Linked to self-righteousness is another great malady of those who think they know everything and that is ignorance.
How many of the problems of spiritual blindness we encounter in ourselves and others stem from ignorance! The truth is that many of us are so convinced that we hold the truth in hand – and can therefore cling to it and be certain of it – that we reject any idea of our need to enquire a little further into things; to open our minds and hearts to learn what we don’t yet know.
We can have many ideas about the truth and yet never have encountered that One who is the Truth in His own person. Even though we may profess Christianity, we can be blind to Christ in our midst: Christ alive and at work within human experience – that of other people and, indeed, our own to begin with.
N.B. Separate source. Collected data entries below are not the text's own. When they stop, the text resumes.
-- ==== Sys2Proof/Machine/Matrix.lean ====
section
/-!
DEFINITION. The M slot: matrix operations, groups, promotions, checksum comparisons and proof rounding
(05_matrix_arithmetic.md R187 to R220, 06_unit_programming.md R236 to R238, 12_silent_errors_and_faults.md R465 to R468).
-/
namespace Sys2Proof.Machine

open Sys2Proof

/-! ### The cluster's proof engine (R215, R216) -/

def State.clusterS (s : State) (c : ClusterId) : ClusterS := s.clusters.getD c .reset
def State.modCluster (s : State) (c : ClusterId) (f : ClusterS → ClusterS) : State :=
  { s with clusters := s.clusters.set c (f (s.clusterS c)) }

/-- Whether the engine is bound to a group of a unit. -/
def ProofS.boundTo (e : ProofS) (u : LU) (g : Fin 4) : Bool :=
  e.owner == u.inCluster && e.group == g && !e.closing && !e.host

/-- The engine is released where it is bound to a group of a unit (R199, R200). -/
def State.releaseProof (s : State) (u : LU) (g : Fin 4) : State :=
  s.modCluster u.cluster fun c => match c.proof with
    | some e => if e.boundTo u g then { c with proof := none } else c
    | none => c

/-! ### Line schedules (R235) -/

/-- The reads of an operand's stream: line `n` of `N` at issue + 1 + n × occ / N. -/
def readAccs (issue occ stream : Nat) (o : Opnd) : List LineAcc :=
  match o.gal with
  | none =>
    let ls := o.lines
    ls.zipIdx.map fun e => ⟨issue + 1 + e.2 * occ / ls.length, e.1, none, stream, e.2, .read⟩
  | some g =>
    let n := 16 * o.tiles
    (List.range n).map fun i => ⟨issue + 1 + i * occ / n, i % 16, some g, stream, i, .read⟩

/-- The pops of an operand that comes from a galley: each tile at its first line. -/
def popsOf (issue occ stream : Nat) (o : Opnd) : List PopDue :=
  match o.gal with
  | none => []
  | some g =>
    let n := 16 * o.tiles
    (List.range o.tiles).map fun t => ⟨issue + 1 + 16 * t * occ / n, g, stream, t⟩

/-- The reads and pops of an outlier galley: K / 64 tiles (R208). -/
def outlierAccs (issue occ stream k : Nat) (g : Option (Fin 8)) : List LineAcc × List PopDue :=
  match g with
  | none => ([], [])
  | some g =>
    let n := 16 * (k / 64)
    ((List.range n).map fun i => ⟨issue + 1 + i * occ / n, i % 16, some g, stream, i, .read⟩,
     (List.range (k / 64)).map fun t => ⟨issue + 1 + 16 * t * occ / n, g, stream, t⟩)

/-! ### M.MMA (R187 to R189, R201, R212, R217, R237) -/

/-- Array occupancy of an operation (R189, R212, R217, R237). -/
def mmaOcc (rate : Option RateClass) (k : Nat) (outliers proof : Bool) : Nat :=
  let base := (rate.getD .c16).cycles k
  let occ := if outliers then max base k else base
  if proof then 16 * occ else occ

def State.mma (s : State) (u : LU) (o : MmaOp) : State :=
  s.issue u .m fun s p x =>
    let c := s.cycle u.region
    if c < x.mBusy then s.tuFlag u tuMOverlap else
    let a := (x.opnd o.adesc (x.areg o.areg)).aligned
    let b := (x.opnd o.bdesc (x.areg o.breg)).aligned
    let far := x.isFar o.adesc || x.isFar o.bdesc
    let rate := if far then none else pairRate a b
    let ok := rate.isSome && extentsOk a b
    let st := (x.group o.group).st
    let k := a.presented.2
    let proof := st == .proof
    let occ := mmaOcc rate k (o.oga.isSome || o.ogb.isSome) proof
    let len := min ((a.fmt.map (Fmt.depth · (a.kCols true))).getD 8) ((b.fmt.map (Fmt.depth · (b.kCols false))).getD 8)
    let (ga, pa) := outlierAccs c occ 2 k o.oga
    let (gb, pb) := outlierAccs c occ 3 k o.ogb
    let f : MmaFlight := ⟨o, a, b, rate, k, len, k / len, 0, occ, proof, !ok || st == .shut, false, none, false⟩
    let la := (x.sized o.adesc (x.areg o.areg)).aligned
    let lb := (x.sized o.bdesc (x.areg o.breg)).aligned
    let x := x.launch .m c (readAccs c occ 0 la ++ readAccs c occ 1 lb ++ ga ++ gb)
      (popsOf c occ 0 la ++ popsOf c occ 1 lb ++ pa ++ pb) (.mma f)
    let s := s.setUnit p { x with mBusy := c + occ }
    (s.tuFlagIf u tuFmtBad (!ok)).accFlagIf u accShut (st == .shut)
Cynicism is yet another great obstacle to our attaining spiritual insight, for it leads us to look at everything and everyone in a squinted way, with a sort of spurned regard.
Cynicism is inclined to harden our hearts and to lead us to live with a severely restricted field of vision – seeing everything from our own little corner, a self-centred perspective.
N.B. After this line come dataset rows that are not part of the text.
-- ==== Sys2Proof/Machine/Boundaries.lean ====
section
/-!
DEFINITION. Furrow boundaries and step boundaries: slips and cuts (02_hall_time.md R86 to R89, R98), unit state
(06_unit_programming.md R269), fences and spares (01_package_and_levels.md R49 to R51), the choice of a variant
(07_training_step.md R310 to R312), the step report (R320), and the start and the halt of a forme (02_hall_time.md R95
to R98).
-/
namespace Sys2Proof.Machine

open Sys2Proof

/-! ### Slips (R86 to R89) -/

/-- A block slips: HT_SLIP_CNT, and a place in the slip notice. -/
def State.slip (s : State) (b : SlipBlock) : State :=
  (s.count (xreg .htSlipCnt) 1).modLinks fun k => { k with slips := k.slips ++ [b] }

/-- The number of a slipping block's kind (R444). -/
def SlipKind.code : SlipKind → Nat
  | .region => 0
  | .update => 1
  | .adders => 2
  | .hbm => 3

/-- The order of slipping blocks in a notice: by die, then kind, then region (R444). -/
def SlipBlock.key (b : SlipBlock) : Nat :=
  16 * b.die.val + 4 * b.kind.code + (match b.region with
    | some r => r.val
    | none => 0)

/-- What a notice says of each partition that slipped: its first slipping block and its slips (R88, R444). -/
def slipEntries (bs : List SlipBlock) : List SlipEntry :=
  let bs := bs.mergeSort fun a b => decide (a.key ≤ b.key)
  allParts.filterMap fun p =>
    let mine := bs.filter (·.part = p)
    mine.head?.map fun b => ⟨p, b.kind.code, b.die.val, (b.region.map (·.val)).getD 0xFF, mine.length⟩

/-- The slip notice of a boundary, for the tramlines at least 512 ticks after it (R88). -/
def State.slipNotice (s : State) : State :=
  let bs := s.links.slips
  if bs.isEmpty then s else
  let es := slipEntries bs
  let ports := (es.flatMap fun e => match (s.part e.part).forme with
    | some f => f.ports
    | none => []).eraseDups
  (s.sendMsg ports ((es.map (·.part)).headD 0) (s.now + 512)
    (.slip ((s.furrow - 1) % 2 ^ 32) bs.length es)).modLinks fun k => { k with slips := [] }

/-! ### Units at a furrow boundary (R86, R253, R254, R307, R483) -/

/-- Whether a partition had scheduled issue in the furrow that ends: its step had begun, and its banks were loaded. -/
def State.issuedFurrow (s : State) (p : Part) : Bool :=
  let ps := s.part p
  decide (ps.stepStart < s.now) && decide (ps.loadUntil + 16384 ≤ s.now)

/-- A region at a furrow boundary: a main segment without SEG_END slips, headland work still to issue is cut, a spare
that replays stops. -/
def State.regionBoundary (s : State) (p : Part) (r : RegionId) : State :=
  let us := (regionLus r).filterMap fun l => (s.carrier l).map fun q => (l, q)
  let ctl := fun (q : PU) => (s.unit q).ctl
  let counts := s.issuedFurrow p && !s.regionFallow r
  let slips : Bool := counts && us.any fun e => !(ctl e.2).segEnd
  let cutUnits := us.filter fun e => counts && (ctl e.2).segEnd && (ctl e.2).hold != .halted
  let spares := s.replays.filter fun e => e.spare.region = r
  let cutSpares := spares.filter fun e => e.running && (ctl e.spare).hold != .halted
  let s := if slips then (((s.noteLag r).raiseSuspect (rreg .tuRegionLag r) 15).slip ⟨p, .region, r.d, some r.r⟩) else s
  let s := if cutUnits.isEmpty && cutSpares.isEmpty then s else s.raiseBit (rreg .tuRegionLag r) 14
  let s := cutUnits.foldl (fun s e => if s.rdBit (ureg .tuStat e.1) tuWtrip then s.suspect p r.d else s) s
  let s := cutSpares.foldl (fun s e => s.modUnit e.spare fun x => { x with flights := [] }) s
  let s := spares.foldl (fun s e => s.modUnit e.spare fun x => { x with ctl := { x.ctl with hold := .halted }, cmps := [] }) s
  let s := { s with replays := s.replays.filter fun e => !decide (e.spare.region = r) }
  us.foldl (fun s e => s.modUnit e.2 fun x => { x with ctl := x.ctl.boundary }) s

/-- A region's clock at a furrow boundary: cycle 0, no lag (R83). -/
def State.clockBoundary (s : State) (r : RegionId) : State :=
  s.modRegion r fun x =>
    let y := { x with cyc := 0, lag := 0 }
    { y with suppressed := y.droops || y.capped }

/-! ### The die's engines at a furrow boundary (R87, R301, R338, R406) -/

/-- The update engine: an invocation still running is cut, one passed over never starts; one slip. -/
def State.updBoundary (s : State) (p : Part) (d : Die) : State :=
  match s.formeDie d with
  | none => s
  | some fd =>
    let u := (s.die d).upd
    let cut : Bool := match u.run with
      | some r => decide (r.furrow < s.now / 16384)
      | none => false
    let missed := ((fd.schedule.drop u.next).takeWhile fun v => decide (s.invFurrow p v < s.now / 16384)).length
    let s := s.modUpd d fun u => { u with run := if cut then none else u.run, next := u.next + missed }
    if cut || missed != 0 then ((s.raiseSuspect (updReg d) 0).slip ⟨p, .update, d, none⟩) else s

/-- The adders: work not done and ring entries of the furrow that ends and have not run are cut (R338). -/
def State.adderBoundary (s : State) (p : Part) (d : Die) : State :=
  match s.formeDie d with
  | none => s
  | some fd =>
    let furrow := (s.now - (s.part p).stepStart) / 16384
    let red := (s.die d).red
    let late := !red.work.isEmpty || red.owed != 0
      || fd.rings.zipIdx.any fun (e, i) => decide (e.furrow + 1 = furrow) && !red.ringDone.contains i
    let s := if late then ((s.raiseSuspect (dreg .cdRedStat d) 12).slip ⟨p, .adders, d, none⟩) else s
    s.modRed d fun r => { r with work := [], owed := 0, ringDone :=
      (r.ringDone ++ ((fd.rings.zipIdx.filter fun (e, _) => decide (e.furrow < furrow)).map (·.2))).eraseDups }

/-- The stack's controller: a furrow with a refused access ends in a slip. -/
def State.hbmBoundary (s : State) (p : Part) (d : Die) : State :=
  if (s.die d).hbmRefused then
    let s := s.modDie d fun x => { x with hbmRefused := false }
    (s.raiseSuspect (dreg .hbmStat d) 11).slip ⟨p, .hbm, d, none⟩
  else s

/-! ### Units at a step boundary (R232, R269) -/

/-- A number of its own for each position. -/
def PU.index (p : PU) : Nat := 264 * p.d.val + 66 * p.r.val + p.p.val

def freeWords (g from_ n : Nat) : List Word := (List.range n).map fun i => Config.freeWord g (from_ + i)

/-- An access from here on: what it writes is a free value; what it reads of a tile not popped yet is undefined as the
galley's lines are (R269). -/
def Flight.crossAcc (g : Nat) (f : Flight) (a : LineAcc) : LineAcc :=
  match a.act with
  | .out | .data _ _ => { a with act := .data ((freeLine g a.line).map some) false }
  | .land _ _ => { a with act := .land ((freeLine g a.line).map some) false }
  | .read => match a.gal with
    | some q => if (f.caught.tiles.get? (a.stream, a.n / 16)).isSome then a
      else { a with gal := none, line := galleyLine q + a.n % 256 }
    | none => a
  | _ => a

/-- The lines that an operation holds for the unit's own state become free values. -/
def Flight.freeLines (g : Nat) (f : Flight) (n : Nat) : AMap (Nat × Nat) (List Byte) :=
  ⟨(List.range n).map fun k => ((0, k), freeLine g (8192 + 64 * f.id + k))⟩

/-- What an operation in flight does from here on: what it does to the unit's own state is a free value, a far move goes on
(R178, R269, log 1); a galley whose pointers it would move is undefined from then on. -/
def Flight.crossStep (g : Nat) (f : Flight) : List Flight :=
  let f := { f with armed := false, pops := [], accs := f.accs.map (f.crossAcc g) }
  let untiled := f.accs.filter fun a => !a.act.isTile
  match f.kind with
  | .mma m => [{ f with kind := .mma { m with crossed := true, base := none } }]
  | .load k _ => [{ f with kind := .load k true }]
  | .vld _ _ => [{ f with kind := .vst }]
  | .write w => [{ f with kind := .write { w with crossed := true, pushed := w.tiles }, accs := untiled }]
  | .move m =>
    if m.kind.inbound.isSome then
      [{ f with
        kind := .move { m with own := false }
        caught := if m.gal.isSome then { f.caught with lines := f.freeLines g m.next } else f.caught }]
    else if m.gal.isSome then []
    else [{ f with
      kind := .move { m with own := false, kind := if m.kind == .mon then .pop else m.kind, next := if m.kind == .mon then m.total else m.next }
      accs := f.accs.filter fun a => a.act == .claim
      caught := { f.caught with lines := f.freeLines g m.total } }]
  | .vst | .deposit | .tile => [f]

/-- The galleys whose pointers the operations in flight of a unit would still move, and when: undefined from then on (R269). -/
def UnitS.crossGalleys (x : UnitS) : List (Nat × Fin 8) :=
  x.flights.flatMap fun f =>
    let last := fun (k : Nat) => ((f.tileAccs k).map (·.due)).foldl max f.issue
    f.pops.map (fun d => (d.due, d.gal)) ++ (match f.kind with
      | .write w => ((List.range w.tiles).drop w.pushed).map fun k => (last k, w.tileGalley k)
      | .move m => match m.gal with
        | some g => if m.kind.inbound.isSome then [] else
          ((List.range (max 1 ((m.total + 15) / 16))).drop m.pushed).map fun k => (last k, g)
        | none => []
      | _ => [])

/-- The vector results on their way: undefined (R269). -/
def UnitS.crossVectors (x : UnitS) (g : Nat) : List VPend :=
  (x.vpend.map fun v => { v with val := freeWords g (64 * v.id) 64 })
    ++ x.flights.filterMap fun f => match f.kind with
      | .vld vd o => some ⟨f.issue + o.vLatency, f.id, vd, freeWords g (64 * f.id) 64⟩
      | _ => none

/-- The descriptor table of a step: undefined but for the prologue's two entries (R232). -/
def prologueTable (g : Nat) (d : Die) (off len : Nat) : Memory :=
  let m : Memory := ⟨.free g, []⟩
  let m := m.write (62 * 32) (natLe 8 0 ++ natLe 2 (len / 128) ++ natLe 2 64 ++ natLe 4 128 ++ natLe 2 0 ++ [8, 0]
    ++ List.replicate 12 0)
  m.write (63 * 32) (natLe 8 off ++ natLe 1 d.val ++ [1] ++ List.replicate 9 0 ++ [2] ++ List.replicate 12 0)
A cynical person will be a highly critical person; he or she will be someone who is largely devoid of trust and quite negative in outlook. Cynical persons’ vision of reality will often be skewed. Cynical people are men and women whose hearts have become poisoned and embittered – usually through past hurts in their lives which have never been worked through properly, reconciled with and thus healed. Cynics are very self-defensive and harshly judgemental people. They are not at all positive in their assessments of others. They are hardly likely to be supportive, benevolent and trusting in regard to people around them; they won’t be confidence-inspiring, nor will they be kind and generous in their dealings with others.
Evidently from what we read in both texts proposed to our meditation this morning the seat of spiritual blindness, the place from which our vision is blurred, is the heart.
The whole of the Bible makes this point, coming to this conclusion from various angles. I think it would be fair to say that from the Bible’s perspective spiritual blindness is a heart complaint: a mixture of foolishness of heart and of hardness of heart.
In Biblical parlance and that of the great Christian tradition the heart is the centre of our being; it is who we are. Just as the tradition can speak of the ear of the heart so too we can think of the eye of the heart. In a well-known gospel passage Jesus speaks about how we look upon a person with the eye of our heart. The whole point of Jesus’ teaching is that He wants all of us to see others as He regards them. We are told in the gospels how Jesus looked upon others: He looked upon him and loved him. This little phrase sums up Jesus’ whole regard upon other people. Christ’s regard upon others was and still is benevolent and well-intentioned; Jesus looked upon others with pity and compassion, with mercy and kindness.
Let us dare to think of today’s gospel passage in its entirety with the challenge it presents to us. Let us think of today’s gospel story not just as we are used to calling it – the Good News story of the man born blind who was healed – but also as the sad story of those who refused to recognise their blindness and by their supposed clear-sightedness actually condemned themselves to stay engulfed in darkness. Averted by this story, let us pray for the grace we need to welcome Christ’s own vision of all things and every person – ourselves included.
During this Lenten season, which is a privileged time in which to welcome the Lord’s healing grace, may we allow ourselves to be cured of the blindness that holds us bound.
Jesus was sent to bring Good News, to offer liberty to captives, to restore the sight of those blinded by whatever it is that robs them of the gift we could all ask for ourselves this morning: the gift of spiritual insight.